Hello again all! I'm back with a little project I made recently, a birdhouse made from laser cut wood.

Hope you all like it!


----------



## Smith Brother (Dec 9, 2012)

Nice, but with that said few, very few folks on this site can obtain the equipment you used to make this piece.

Personally speaking I enjoy seeing what's being used in high end shops.

Just my opinion.

Dale in Indy


----------



## Switch & Lever (Apr 9, 2014)

You are right, of course. However, if you don't have a jointer and a planer there's always the option of buying ready made boards, even plywood, which will work just as well for you. If you don't have a laser cutter you could cut the finger joints on a table saw, or even by hand. If you don't have the tools there are always ways around it, I'm showing one method of doing these things, there are a million others.

Glad you liked it though


----------



## Smith Brother (Dec 9, 2012)

Yep, lots of ways to make things.

I made a very nice floor baby rocking cradle in 1961. I had only a HAND SAW, RASP, HAND CRANK DRILL, DOWELS, SAND PAPER, GLUE, STAIN, VARNISH.

It has held at least 5 new babies. 

Dale in Indy


----------



## epicfail48 (Mar 27, 2014)

smithbrother said:


> Nice, but with that said few, very few folks on this site can obtain the equipment you used to make this piece.
> 
> Personally speaking I enjoy seeing what's being used in high end shops.
> 
> ...


Dunno bout that, most major city's nowadays have a hackershop where you can go and play around with the fancy tools for a small fee


----------



## Al B Thayer (Dec 10, 2011)

Love the idea of building any bird houses. My you work fast.

How wide is the laser kerf?

Can it cut perfect 90s in corners or are they rounded?

How thick can it cut?

Al


----------



## Switch & Lever (Apr 9, 2014)

*Al B*, the wideness of the kerf depends a little on the material you're cutting. In wood such as this the kerf is around 0.2mm, cutting even thinner material (such as paper) you can get around 0.1mm, whereas in thicker plastics it can easily go up to 0.5mm. 

The thickness of cut is again depending on material, acrylic sheets can be cut up to around 12mm thick, although with severe tapering of the sides. Wood around 6-7mm, after that the charring becomes a huge problem.

As for the corners, inside corners have a very very slight rounding to them whereas outside corners are entirely sharp.


----------



## 4DThinker (Mar 13, 2013)

Nicely done!

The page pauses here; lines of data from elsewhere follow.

-- ==== Sys2Proof/Syntax.lean ====
section
/-! DEFINITION. The commands: one constructor for each row of spec/opcode_table.json. -/

namespace Sys2Proof

/-- Levels of the strap pins RATE1 and RATE0 (R177); true is high. -/
structure Straps where
  rate1 : Bool
  rate0 : Bool
  deriving DecidableEq, Repr

/-- Bits of one word of a slot that a read returns otherwise than they were written: the bits set in `mask`, bit 16
being the parity bit (R113, R114). The memory behind a slot fails outside the part's own rules, so these are operands
of the commands that read slots (log 9). -/
structure CellError where
  slot : Nat
  word : Nat
  mask : StoredWord
  deriving DecidableEq, Repr

/-- What CHECKING has read back: the slots below `upTo`, with these bits wrong (R126, log 31). -/
structure ReadBack where
  upTo : Nat
  errs : List CellError
  deriving DecidableEq, Repr

/-- One command: a step of spec/95_what_each_step_holds.md. Requests carry no operand here: target, tag and body stand in
the message at the front of the receive queue (R180, log 3). -/
inductive Instr where
  /-- POWER_ON (R191), with the straps sampled. -/
  | powerOn (straps : Straps)
  /-- RESET_ASSERTED (R191). -/
  | resetAsserted
  /-- RESET_LINE: the release of the reset line (R191), with the straps sampled. -/
  | resetLine (straps : Straps)
  /-- LOADING_END (R123). -/
  | loadingEnd
  /-- WRITING_END (R125). -/
  | writingEnd
  /-- CHECKING_END (R126, R127): CHECKING has come to a slot, the slots below it having been read back; it ends when no
  written slot is left (log 31). -/
  | checkingEnd (got : ReadBack)
  /-- FRAMING_ERROR (R179). -/
  | framingError
  /-- BREAK (R179). -/
  | lineBreak
  /-- MESSAGE_RECEIVED (R178): the characters that complete a message. -/
  | messageReceived (chars : List Byte)
  /-- UNKNOWN_KIND (R180, R181). -/
  | reqUnknownKind
  /-- IDENTIFY (R182). -/
  | reqIdentify
  /-- STATUS (R183). -/
  | reqStatus
  /-- CONFIGURE (R184). -/
  | reqConfigure
  /-- POLL (R187). -/
  | reqPoll
  /-- DEFECTS (R121). -/
  | reqDefects
  /-- RESTART (R192). -/
  | reqRestart
  /-- RESTART_FULL (R193): the FULL restart is made. -/
  | restartFull
  /-- RESTART_KEEP (R193): the KEEP restart is made. -/
  | restartKeep
  /-- SET (R92 to R95). -/
  | reqSet
  /-- BIND (R169). -/
  | reqBind
  /-- OPEN (R53). -/
  | reqOpen
  /-- ATTACH (R54). -/
  | reqAttach
  /-- DETACH (R55). -/
  | reqDetach
  /-- END (R56). -/
  | reqEnd
  /-- DISCARD (R57). -/
  | reqDiscard
  /-- TRUNCATE (R58). -/
  | reqTruncate
  /-- RECORD (R77 to R79). -/
  | reqRecord
  /-- STOP (R82 to R84). -/
  | reqStop
  /-- WIND (R85, R86). -/
  | reqWind
  /-- REVIEW (R87). -/
  | reqReview
  /-- MARK (R62 to R64). -/
  | reqMark
  /-- UNMARK (R70). -/
  | reqUnmark
  /-- MARKLIST (R71). -/
  | reqMarklist
  /-- TAKE (R131 to R140), with the bits that read wrong. -/
  | reqTake (errs : List CellError)
  /-- LOAD (R145). -/
  | reqLoad
  /-- UNLOAD (R146). -/
  | reqUnload
  /-- FEED (R148, R149). -/
  | reqFeed
  /-- PLAY (R157). -/
  | reqPlay
  /-- HALT (R158). -/
  | reqHalt
  /-- STEP (R159). -/
  | reqStep
  /-- SYNC (R163): one HSYNC, with what arrived in each receive timeslot of the line frame it closes; none where the
  sixteen bits had not all arrived. -/
  | sync (rx : List (Option Sample))
  /-- FRAME_BOUNDARY (R164): the HSYNC at which the frame counter wraps, with what it hands over (log 2). -/
  | frameBoundary (rx : List (Option Sample))
  /-- ENCODE_COMPLETION (R104 to R106). -/
  | encodeCompletion
  /-- DECODE_COMPLETION (R107 to R109), with the bits that read wrong. -/
  | decodeCompletion (errs : List CellError)
  /-- REFERENCE_TICK (R172, R173). -/
  | referenceTick
  /-- SYNC_ABSENCE (R172): the reference tick that is the fourth without a sync (log 2). -/
  | syncAbsence
  /-- WINDOW_END (R173): the reference tick that is the 8000th of its window (log 2). -/
  | windowEnd
  /-- LEAD_BYTE_RECEIVED (R178): a character that may be the lead byte. -/
  | leadByteReceived (char : Byte)
  /-- MESSAGE_LENGTH_RECEIVED (R178): the two length characters, the lower byte first. -/
  | messageLengthReceived (low high : Byte)
  /-- BREAK_END (R179). -/
  | lineBreakEnd
  deriving DecidableEq, Repr

end Sys2Proof
end

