-- ==== Sys2Proof/Decode.lean ====
section
/-! DEFINITION. The commands that the table spells in bits: none, since no row of spec/opcode_table.json gives bits. -/

namespace Sys2Proof

/-- The command that a word spells by the table's bits. Every row's "fields" are empty and no row is fixed to a
pattern, so no word spells a command. -/
def decodeTableWord (_nbits _w : Nat) : Option Instr := none

end Sys2Proof
end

Although cut to "final" shape with a laser your video points out that there is plenty of more traditional woodworking still required to make a fat board into a bird house. I saw the planer, joiner, band saw, disk sander, and clamping stages. I'll guess some work preceeded the video to acquire the starting wood blank. Laser cut finger joints still suffer 90 degree-ism. Plenty of work to "fix" and fill when used at 120 degrees though. Any CNC has the same trouble, and doesn't do fingers in side grain without loosing a few. I'd have wrapped the grain around the house rather then front to back maybe. Your house may eventually shrink/split the sides, or swell and pop the sides off the front/back the way it is done. Still a beautiful house though. Thanks for posting.


----------



## Switch & Lever (Apr 9, 2014)

*4D*, the only work required before was to get it from the shelf of wood at my school. Though, yes, work was required to get it there, but thankfully not by me. You could do it if you have just regular 2x4s or 2x6s as well, and could hopefully (depending on how straight they are) skip a couple of passes through the jointer.

You are correct that it may split apart, it was one consideration I did not take. The grain running the length of the house is more an aesthetic one than a functional one, but as they say, hindsight is 20/20.

Thank you, I'm glad you liked it!


----------



## Tim G (May 10, 2012)

Very different than I'm used to seeing yet many familiar techniques. I appreciate that. It helps broaden my creativity. Thanks. Also enjoyed the simple look of the finished product.


----------